_BRIEF_
For the data below, give again exactly the lines from the one containing "-- ==== Sys2Proof/Machine/Access.lean" through the one containing "def State.modEnc (s", both ends included, and no others.

_STUDY MATERIAL_
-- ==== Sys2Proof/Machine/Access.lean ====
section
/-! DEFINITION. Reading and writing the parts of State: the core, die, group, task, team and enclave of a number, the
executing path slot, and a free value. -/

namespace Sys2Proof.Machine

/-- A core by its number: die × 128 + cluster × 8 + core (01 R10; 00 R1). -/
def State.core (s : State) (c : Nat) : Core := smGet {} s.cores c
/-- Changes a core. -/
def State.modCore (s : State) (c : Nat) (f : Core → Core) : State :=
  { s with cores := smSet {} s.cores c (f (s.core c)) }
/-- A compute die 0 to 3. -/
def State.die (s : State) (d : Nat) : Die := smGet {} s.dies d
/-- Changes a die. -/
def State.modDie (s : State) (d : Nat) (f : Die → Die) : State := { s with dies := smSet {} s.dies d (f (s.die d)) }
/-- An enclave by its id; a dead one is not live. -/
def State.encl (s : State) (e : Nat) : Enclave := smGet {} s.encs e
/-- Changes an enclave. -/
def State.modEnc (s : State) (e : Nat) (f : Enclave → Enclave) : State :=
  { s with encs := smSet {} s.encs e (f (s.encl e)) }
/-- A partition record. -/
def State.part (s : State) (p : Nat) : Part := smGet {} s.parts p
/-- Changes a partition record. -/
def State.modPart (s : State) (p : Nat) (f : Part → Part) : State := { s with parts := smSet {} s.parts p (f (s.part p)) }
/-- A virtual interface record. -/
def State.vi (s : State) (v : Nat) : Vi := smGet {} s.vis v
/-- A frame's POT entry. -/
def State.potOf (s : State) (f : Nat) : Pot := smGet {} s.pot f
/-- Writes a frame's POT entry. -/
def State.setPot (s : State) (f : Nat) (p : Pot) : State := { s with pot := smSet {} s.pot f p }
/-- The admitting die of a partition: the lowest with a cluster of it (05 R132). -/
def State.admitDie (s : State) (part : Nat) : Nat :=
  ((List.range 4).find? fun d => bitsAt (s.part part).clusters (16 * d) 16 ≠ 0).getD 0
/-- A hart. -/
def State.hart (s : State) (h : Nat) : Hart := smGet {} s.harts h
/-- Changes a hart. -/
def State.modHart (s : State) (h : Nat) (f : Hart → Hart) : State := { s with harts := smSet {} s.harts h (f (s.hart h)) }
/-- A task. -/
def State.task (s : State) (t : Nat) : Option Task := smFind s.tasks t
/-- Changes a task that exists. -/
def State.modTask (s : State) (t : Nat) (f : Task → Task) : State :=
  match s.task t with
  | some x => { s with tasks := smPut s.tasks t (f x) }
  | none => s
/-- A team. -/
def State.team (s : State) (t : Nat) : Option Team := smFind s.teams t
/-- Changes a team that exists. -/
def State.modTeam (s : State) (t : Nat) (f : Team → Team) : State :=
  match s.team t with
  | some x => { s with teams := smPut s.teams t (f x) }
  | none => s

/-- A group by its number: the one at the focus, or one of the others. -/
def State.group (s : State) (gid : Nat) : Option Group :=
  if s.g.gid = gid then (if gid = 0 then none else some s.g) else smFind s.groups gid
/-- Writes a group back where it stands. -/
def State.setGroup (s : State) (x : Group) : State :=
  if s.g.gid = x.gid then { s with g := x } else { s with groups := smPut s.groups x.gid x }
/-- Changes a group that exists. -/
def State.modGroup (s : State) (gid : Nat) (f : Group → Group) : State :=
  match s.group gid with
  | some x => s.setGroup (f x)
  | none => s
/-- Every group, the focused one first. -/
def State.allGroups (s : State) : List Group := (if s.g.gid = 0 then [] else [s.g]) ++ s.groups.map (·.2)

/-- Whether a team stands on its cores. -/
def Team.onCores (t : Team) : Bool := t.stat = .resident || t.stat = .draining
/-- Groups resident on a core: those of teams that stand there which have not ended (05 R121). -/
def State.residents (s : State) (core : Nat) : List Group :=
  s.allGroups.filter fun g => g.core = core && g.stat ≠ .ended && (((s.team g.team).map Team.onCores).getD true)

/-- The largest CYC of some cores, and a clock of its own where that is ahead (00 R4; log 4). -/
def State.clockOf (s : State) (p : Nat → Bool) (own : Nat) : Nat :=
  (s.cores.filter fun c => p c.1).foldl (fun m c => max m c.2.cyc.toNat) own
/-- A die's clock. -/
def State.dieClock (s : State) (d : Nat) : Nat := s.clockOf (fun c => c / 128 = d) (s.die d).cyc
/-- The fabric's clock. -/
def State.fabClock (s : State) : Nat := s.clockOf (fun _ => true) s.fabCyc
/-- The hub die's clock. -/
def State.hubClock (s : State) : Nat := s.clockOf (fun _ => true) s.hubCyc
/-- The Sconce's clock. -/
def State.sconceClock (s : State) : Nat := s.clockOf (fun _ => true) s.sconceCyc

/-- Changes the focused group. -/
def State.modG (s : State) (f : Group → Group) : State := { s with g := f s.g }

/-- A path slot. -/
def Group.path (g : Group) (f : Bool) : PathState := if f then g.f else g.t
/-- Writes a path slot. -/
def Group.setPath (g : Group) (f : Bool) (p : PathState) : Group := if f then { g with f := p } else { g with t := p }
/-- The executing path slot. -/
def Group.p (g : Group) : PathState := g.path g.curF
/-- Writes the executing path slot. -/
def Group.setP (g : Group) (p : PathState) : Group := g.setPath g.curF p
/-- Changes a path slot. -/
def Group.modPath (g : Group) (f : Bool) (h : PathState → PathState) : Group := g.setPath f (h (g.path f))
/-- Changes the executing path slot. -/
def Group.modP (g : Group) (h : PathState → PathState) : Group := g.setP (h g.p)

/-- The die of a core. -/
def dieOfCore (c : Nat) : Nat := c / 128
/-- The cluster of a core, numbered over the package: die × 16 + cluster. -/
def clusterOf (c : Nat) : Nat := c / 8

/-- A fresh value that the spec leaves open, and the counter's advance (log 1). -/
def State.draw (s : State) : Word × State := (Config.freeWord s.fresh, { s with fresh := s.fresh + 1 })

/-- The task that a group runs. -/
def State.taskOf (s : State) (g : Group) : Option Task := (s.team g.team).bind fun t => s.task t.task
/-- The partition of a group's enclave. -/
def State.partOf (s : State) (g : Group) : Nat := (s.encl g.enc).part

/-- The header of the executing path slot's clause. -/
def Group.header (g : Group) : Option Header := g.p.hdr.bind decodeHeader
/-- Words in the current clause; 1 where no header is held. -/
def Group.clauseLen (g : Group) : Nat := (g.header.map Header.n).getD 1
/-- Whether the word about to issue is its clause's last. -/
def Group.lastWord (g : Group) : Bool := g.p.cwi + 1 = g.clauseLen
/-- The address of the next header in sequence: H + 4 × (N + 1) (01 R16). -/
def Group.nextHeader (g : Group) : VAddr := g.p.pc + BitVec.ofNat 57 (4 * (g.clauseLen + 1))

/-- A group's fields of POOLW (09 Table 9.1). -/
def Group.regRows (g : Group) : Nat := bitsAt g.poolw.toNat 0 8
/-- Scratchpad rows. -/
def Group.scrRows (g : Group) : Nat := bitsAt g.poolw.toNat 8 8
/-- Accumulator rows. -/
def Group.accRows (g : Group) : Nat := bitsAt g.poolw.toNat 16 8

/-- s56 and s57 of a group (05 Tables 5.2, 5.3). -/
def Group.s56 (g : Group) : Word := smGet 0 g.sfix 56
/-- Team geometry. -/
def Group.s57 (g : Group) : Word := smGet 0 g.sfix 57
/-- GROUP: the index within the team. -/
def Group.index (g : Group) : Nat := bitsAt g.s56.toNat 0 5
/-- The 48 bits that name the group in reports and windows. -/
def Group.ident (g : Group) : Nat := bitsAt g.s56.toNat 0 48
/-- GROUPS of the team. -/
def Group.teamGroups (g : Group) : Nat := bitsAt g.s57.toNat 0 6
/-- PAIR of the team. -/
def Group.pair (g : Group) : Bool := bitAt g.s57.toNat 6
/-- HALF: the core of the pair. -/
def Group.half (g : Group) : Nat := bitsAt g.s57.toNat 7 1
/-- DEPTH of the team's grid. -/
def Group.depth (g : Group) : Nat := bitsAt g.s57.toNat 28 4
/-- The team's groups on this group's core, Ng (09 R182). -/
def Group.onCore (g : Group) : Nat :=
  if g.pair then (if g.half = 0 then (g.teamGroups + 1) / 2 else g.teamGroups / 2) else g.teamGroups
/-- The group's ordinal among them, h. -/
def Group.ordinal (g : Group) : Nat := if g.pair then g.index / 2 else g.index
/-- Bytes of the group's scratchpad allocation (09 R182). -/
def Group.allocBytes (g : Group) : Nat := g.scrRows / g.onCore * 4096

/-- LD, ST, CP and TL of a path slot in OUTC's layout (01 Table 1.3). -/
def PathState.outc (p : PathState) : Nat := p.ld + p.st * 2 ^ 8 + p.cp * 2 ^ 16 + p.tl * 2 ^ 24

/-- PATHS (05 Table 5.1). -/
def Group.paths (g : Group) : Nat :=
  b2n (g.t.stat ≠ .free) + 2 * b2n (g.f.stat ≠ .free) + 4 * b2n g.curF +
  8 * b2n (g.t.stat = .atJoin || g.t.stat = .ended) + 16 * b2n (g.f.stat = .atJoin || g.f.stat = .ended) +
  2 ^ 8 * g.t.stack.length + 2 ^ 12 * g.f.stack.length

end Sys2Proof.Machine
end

...

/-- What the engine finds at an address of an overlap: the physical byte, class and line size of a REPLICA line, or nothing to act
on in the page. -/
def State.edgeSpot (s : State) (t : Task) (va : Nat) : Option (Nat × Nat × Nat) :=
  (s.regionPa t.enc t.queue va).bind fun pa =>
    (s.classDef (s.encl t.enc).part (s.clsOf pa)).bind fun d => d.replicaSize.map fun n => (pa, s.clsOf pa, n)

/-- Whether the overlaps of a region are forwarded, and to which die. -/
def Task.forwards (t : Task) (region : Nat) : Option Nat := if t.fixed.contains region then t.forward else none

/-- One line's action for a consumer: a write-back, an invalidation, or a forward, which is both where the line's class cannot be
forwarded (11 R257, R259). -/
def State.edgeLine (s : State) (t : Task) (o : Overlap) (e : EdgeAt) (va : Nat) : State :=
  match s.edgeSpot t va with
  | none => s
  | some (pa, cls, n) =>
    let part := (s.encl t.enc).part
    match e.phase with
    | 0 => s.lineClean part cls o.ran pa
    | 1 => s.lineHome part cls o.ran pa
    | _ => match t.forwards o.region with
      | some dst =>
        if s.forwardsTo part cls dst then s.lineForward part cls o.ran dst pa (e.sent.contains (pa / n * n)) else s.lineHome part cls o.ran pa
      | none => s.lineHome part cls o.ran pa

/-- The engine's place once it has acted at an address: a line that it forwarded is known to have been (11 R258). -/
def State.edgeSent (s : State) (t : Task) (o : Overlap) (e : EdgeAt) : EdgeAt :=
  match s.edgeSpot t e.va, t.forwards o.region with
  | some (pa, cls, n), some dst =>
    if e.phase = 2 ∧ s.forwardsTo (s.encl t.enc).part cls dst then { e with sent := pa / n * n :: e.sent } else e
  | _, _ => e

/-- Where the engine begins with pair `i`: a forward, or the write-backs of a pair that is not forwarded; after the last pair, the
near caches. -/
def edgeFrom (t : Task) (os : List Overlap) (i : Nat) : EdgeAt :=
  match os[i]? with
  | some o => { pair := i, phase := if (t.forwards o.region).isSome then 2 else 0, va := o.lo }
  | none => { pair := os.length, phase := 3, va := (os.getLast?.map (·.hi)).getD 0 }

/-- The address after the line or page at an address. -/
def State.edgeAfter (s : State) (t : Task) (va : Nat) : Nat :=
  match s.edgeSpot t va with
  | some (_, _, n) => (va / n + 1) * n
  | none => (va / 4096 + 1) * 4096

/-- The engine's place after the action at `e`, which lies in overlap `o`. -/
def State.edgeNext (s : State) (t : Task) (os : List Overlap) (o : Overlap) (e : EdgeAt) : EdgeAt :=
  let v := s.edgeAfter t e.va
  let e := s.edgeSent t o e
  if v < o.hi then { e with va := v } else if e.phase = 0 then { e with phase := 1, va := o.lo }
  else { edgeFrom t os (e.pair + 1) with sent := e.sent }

_COMPLETED TASK_
-- ==== Sys2Proof/Machine/Access.lean ====
section
/-! DEFINITION. Reading and writing the parts of State: the core, die, group, task, team and enclave of a number, the
executing path slot, and a free value. -/

namespace Sys2Proof.Machine

/-- A core by its number: die × 128 + cluster × 8 + core (01 R10; 00 R1). -/
def State.core (s : State) (c : Nat) : Core := smGet {} s.cores c
/-- Changes a core. -/
def State.modCore (s : State) (c : Nat) (f : Core → Core) : State :=
  { s with cores := smSet {} s.cores c (f (s.core c)) }
/-- A compute die 0 to 3. -/
def State.die (s : State) (d : Nat) : Die := smGet {} s.dies d
/-- Changes a die. -/
def State.modDie (s : State) (d : Nat) (f : Die → Die) : State := { s with dies := smSet {} s.dies d (f (s.die d)) }
/-- An enclave by its id; a dead one is not live. -/
def State.encl (s : State) (e : Nat) : Enclave := smGet {} s.encs e
/-- Changes an enclave. -/
def State.modEnc (s : State) (e : Nat) (f : Enclave → Enclave) : State :=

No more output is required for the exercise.